The Dataframe being written to Kafka should have the following columns in schema:
- `key` (optional) of type string or binary
- `value` (required) of type string or binary
- `topic` (optional) of type string

The `value column` is the only required option.

The `topic column` is required if the `topic configuration option` is not specified. If a topic column exists then its value is used as the topic when writing the given row to Kafka. In case both the topic column and the topic option are both specified the topic configuration option overrides the topic column.

If a `key column` is not specified then a `null` valued key column will be automatically added.  


In [None]:
kafka_df = products.selectExpr(
    "cast(order_id as string) as key",
    """to_json(
        named_struct(
            'order_id', order_id,
            'product_id', product_id,
            'count', count
        )
    ) as value""")

- Console sink (for debugging): prints the output to stdout every time there is a trigger

In [None]:
df.writeStream \
    .format("console") \
    .option("truncate", "false") \
    .start()

the `truncate` option allows to control if the output is truncated in case the content of a given cell is too long (`true` by default).

- Memory sink (for debugging):  stores the output in the memory of the driver

In [None]:
df.writeStream \
    .format("memory") \
    .queryName("mytable") \
    .start()

we can then interactively query the "mytable" dataframe.

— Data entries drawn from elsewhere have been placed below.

/-! ### The statements -/

/-- Settles O48: one byte is a half with high byte 0, which both extensions pad with zeros. -/
theorem upi16Rule : Obligations.Upi16Rule := by
  refine ⟨rfl, rfl, fun _ _ => unlessPending_of_pending _, faultsReservedImmediate_of_opcodesM1 (by decide),
    fun s hclear => ⟨fun _ hbad => (exec_upi16_badLength hbad).trans (raise_of_clear .badLength hclear),
      fun _ _ => exec_upi16_one hclear, fun b1 b0 hpay => ⟨?unsigned, exec_upi16_two hclear hpay⟩⟩⟩
  case unsigned =>
    rw [← extendInteger_unsigned_half]
    exact exec_upi16_two hclear hpay

/-- Settles O49: the one byte and its two extensions. -/
theorem upchrRule : Obligations.UpchrRule := by
  refine ⟨rfl, rfl, fun _ _ => unlessPending_of_pending _, faultsReservedImmediate_of_opcodesM1 (by decide),
    fun s hclear => ⟨fun _ hbad => (exec_upchr_badLength hbad).trans (raise_of_clear .badLength hclear),
      fun b hpay => ⟨?unsigned, exec_upchr_one hclear hpay⟩⟩⟩
  case unsigned =>
    rw [← extendInteger_unsigned_byte]
    exact exec_upchr_one hclear hpay

/-- Settles O50: one lemma for the four modifiers; the lengths 4, 6 and 8 are `float32Length` at each. -/
theorem upf32Rule : Obligations.Upf32Rule := by
  refine ⟨rfl, rfl, rfl, rfl, fun _ _ _ => unlessPending_of_pending _,
    faultsReservedImmediate_of_opcodesM2 (by decide), fun s hclear => ?_⟩
  have fault {time index : Bool} (hbad : s.pay.length ≠ float32Length time index) :
      exec (.upf32 time index) s = .next (s.failed 2 0x10) :=
    (exec_upf32_badLength hbad).trans (raise_of_clear .badLength hclear)
  refine ⟨fun hbad => fault hbad, fun hbad => ⟨fault hbad, fault hbad⟩, fun hbad => fault hbad,
    fun v3 v2 v1 v0 x1 x0 y1 y0 => ⟨?neither, fun hpay => ⟨?time, ?index⟩, ?both⟩⟩
  case neither => exact fun hpay => exec_upf32 (fields := []) hclear hpay rfl
  case time => exact exec_upf32 (fields := [x1, x0]) hclear hpay rfl
  case index => exact exec_upf32 (fields := [x1, x0]) hclear hpay rfl
  case both => exact fun hpay => exec_upf32 (fields := [x1, x0, y1, y0]) hclear hpay rfl

/-- Settles O51: opcode `0x43` is of format Z; three bytes stand above a low byte of 0, as R140 has it. -/
theorem upf24Rule : Obligations.Upf24Rule :=
  ⟨rfl, fun _ => unlessPending_of_pending _, faultsReservedImmediate_of_opcodesZ (by decide), fun _ hclear =>
    ⟨fun hbad => (exec_upf24_badLength hbad).trans (raise_of_clear .badLength hclear),
      fun _ _ _ => exec_upf24_three hclear⟩⟩

/-- Settles O52: the string is the reversed payload, whatever its length. -/
theorem upstrRule : Obligations.UpstrRule :=
  ⟨rfl, fun _ => unlessPending_of_pending _, faultsReservedImmediate_of_opcodesZ (by decide),
    fun _ hclear => ⟨_, exec_upstr hclear, List.length_reverse, fun _ => List.getElem?_reverse⟩⟩

end Sys2Proof.Machine
end

-- FRMU: how a Frame is built and taken apart, what FPACK and FUNPK answer, and the statements of R154 and R155.
section
/-! The two Frame commands of 44_frame. First the fields of a Frame, in both directions: the address bytes FPACK writes
(R151 to R153), and what FUNPK reads from a Frame given by its bytes (R150, R155). Then one lemma per branch of a rule;
a branch that faults is `raise` of its cause in every state (`unlessPending_raise`). -/

namespace Sys2Proof.Machine

/-! ### The address bytes (R152, R153) -/

/-- The check of 8-bit mode: the three high bits of an address are 0 exactly up to `0xFF`. -/
theorem addressHigh_eq_zero_iff {addr : BitVec 11} : addr.extractLsb' 8 3 = 0#3 ↔ addr.toNat ≤ 0xFF := by
  rw [← BitVec.toNat_inj, BitVec.extractLsb'_toNat, Nat.shiftRight_eq_div_pow, BitVec.toNat_zero]
  have := addr.isLt
  omega

theorem address_toNat_short (b0 : Byte) : (0#3 ++ b0 : BitVec 11).toNat = b0.toNat :=
  (BitVec.toNat_append 0#3 b0).trans (by simp)

section Layout
variable {al11 : Bool} {addr : BitVec 11} {b0 : Byte} {alo : BitVec 3}
  (hlayout : (al11 = false ∧ addr = 0#3 ++ b0 ∧ alo = 0#3) ∨ (al11 = true ∧ addr = b0 ++ alo))
include hlayout

theorem addressBytes_of_layout : addressByte al11 addr = b0 ∧ addressLow al11 addr = alo := by
  rcases hlayout with ⟨rfl, rfl, rfl⟩ | ⟨rfl, rfl⟩
  · exact ⟨BitVec.extractLsb'_append_eq_right, rfl⟩
  · exact ⟨BitVec.extractLsb'_append_eq_left, BitVec.extractLsb'_append_eq_right⟩

/-- An address that is laid out in the one byte of 8-bit mode is in range. -/
theorem address_le_of_layout (hshort : al11 = false) : addr.toNat ≤ 0xFF := by
  rcases hlayout with ⟨_, rfl, _⟩ | ⟨hlong, _⟩
  · rw [address_toNat_short]
    exact Nat.le_of_lt_succ b0.isLt
  · exact absurd (hshort.symm.trans hlong) nofun

/-- The bytes of R150 before the CRC: the modes differ in the two address fields alone. -/
theorem frameBody_of_layout (h1 h0 : Byte) (request : Bool) (pay : List Byte) :
    frameBody al11 addr (h1 ++ h0) request pay =
      [b0, alo ++ BitVec.ofBool request ++ sizeField request pay.length, h1, h0] ++ pay := by
  obtain ⟨hbyte, hlow⟩ := addressBytes_of_layout hlayout
  simp [frameBody, flagsByte, hbyte, hlow]

end Layout

/-! ### FPACK (R154) -/

section Fpack
variable {s : State} {q : Bool}

theorem refusedWhilePending_fpack (q : Bool) : RefusedWhilePending (.fpack q) :=
  fun _ hpending => unlessPending_of_pending _ hpending

theorem exec_fpack_requestWithPayload (hpay : s.pay ≠ []) :
    exec (.fpack true) s = raise .requestWithPayload s := by
  simp [exec, execFpack, hpay, unlessPending_raise]

/-- A frame or a request without payload passes the first check. -/
theorem requestCheck_passes (hrequest : q = true → s.pay = []) : (q && !s.pay.isEmpty) = false := by
  simpa using hrequest

theorem exec_fpack_addressRange (hrequest : q = true → s.pay = []) (hshort : s.al11 = false)
    (hwide : 0xFF < s.addr.toNat) : exec (.fpack q) s = raise .addressRange s := by
  simp only [exec, execFpack, requestCheck_passes hrequest]
  simp [hshort, addressHigh_eq_zero_iff, hwide, unlessPending_raise]

theorem exec_fpack (hclear : s.ekind = 0#3) (hrequest : q = true → s.pay = [])
    (haddr : s.al11 = false → s.addr.toNat ≤ 0xFF) {body : List Byte}
    (hbody : frameBody s.al11 s.addr s.hash q s.pay = body) :
    exec (.fpack q) s =
      .next ({ s with frm := body ++ halfBytes (crc16 body), crc := crc16 body }.completed 0) := by
  have inRange : (!s.al11 && s.addr.extractLsb' 8 3 != 0#3) = false := by
    simpa [addressHigh_eq_zero_iff] using haddr
  simp [exec, execFpack, unlessPending_of_clear _ hclear, requestCheck_passes hrequest, inRange, hbody,
    done_eq_completed]

end Fpack

/-! ### The fields of a Frame (R150, R155) -/

section Fields
variable (b0 b1 b2 b3 c1 c0 : Byte) (l p : List Byte) (al11 : Bool)

@[simp] theorem covered_append_crc : covered (l ++ [c1, c0]) = l := by
  simp [covered]

@[simp] theorem crcField_append_crc : crcField (l ++ [c1, c0]) = c1 ++ c0 := by
  simp [crcField, halfAt, byteAt]

theorem frameSize_cons : frameSize (b0 :: b1 :: l) = b1.toNat % 16 := by
  simp [frameSize, byteAt]

theorem frameAddress_cons : frameAddress al11 (b0 :: b1 :: l) =
    if al11 then b0 ++ b1.extractLsb' 5 3 else 0#3 ++ b0 := by
  simp [frameAddress, byteAt, BitVec.setWidth_eq_append]

theorem framePayload_append_crc : framePayload ([b0, b1, b2, b3] ++ p ++ [c1, c0]) = p := by
  rw [framePayload, covered_append_crc]
  rfl

end Fields

/-! ### FUNPK (R155) -/

section Funpk
variable {s : State} {b0 b1 b2 b3 c1 c0 : Byte} {p : List Byte}

theorem refusedWhilePending_funpk : RefusedWhilePending .funpk :=
  fun _ hpending => unlessPending_of_pending _ hpending

theorem exec_funpk_tooShort (hlen : s.frm.length < 6) : exec .funpk s = raise .frameTooShort s := by
  simp [exec, execFunpk, Config.minFrame, hlen, unlessPending_raise]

- ForeachBatch: runs custom write logic on every micro-batch of the output

In [None]:
def foreach_batch_function(df, epoch_id):
    # Custom function that transforms and writes df to storage
    pass
  
df.writeStream \
    .foreachBatch(foreach_batch_function) \
    .start()

- Foreach: runs custom write logic on every row of the output

In [None]:
def process_row(row):
    # Custom function that writes row to storage
    pass
    
df.writeStream \
    .foreach(process_row) \
    .start()

## 8.1.6. Output mode

- *Append Mode*: only the new rows will be written.

In [None]:
df.writeStream \
    .outputMode("append") \
    .format("console") \
    .start()

- *Update Mode*: only new and updated rows will be written.

In [None]:
df.writeStream \
    .outputMode("update") \
    .format("console") \
    .start()

- *Complete Mode*: the entire updated result table will be written.

In [None]:
df.writeStream \
    .outputMode("complete") \
    .format("console") \
    .start()

Complete mode is only supported if there are streaming aggregations as it would be infeasible to keep all unaggregated data in the result dataframe.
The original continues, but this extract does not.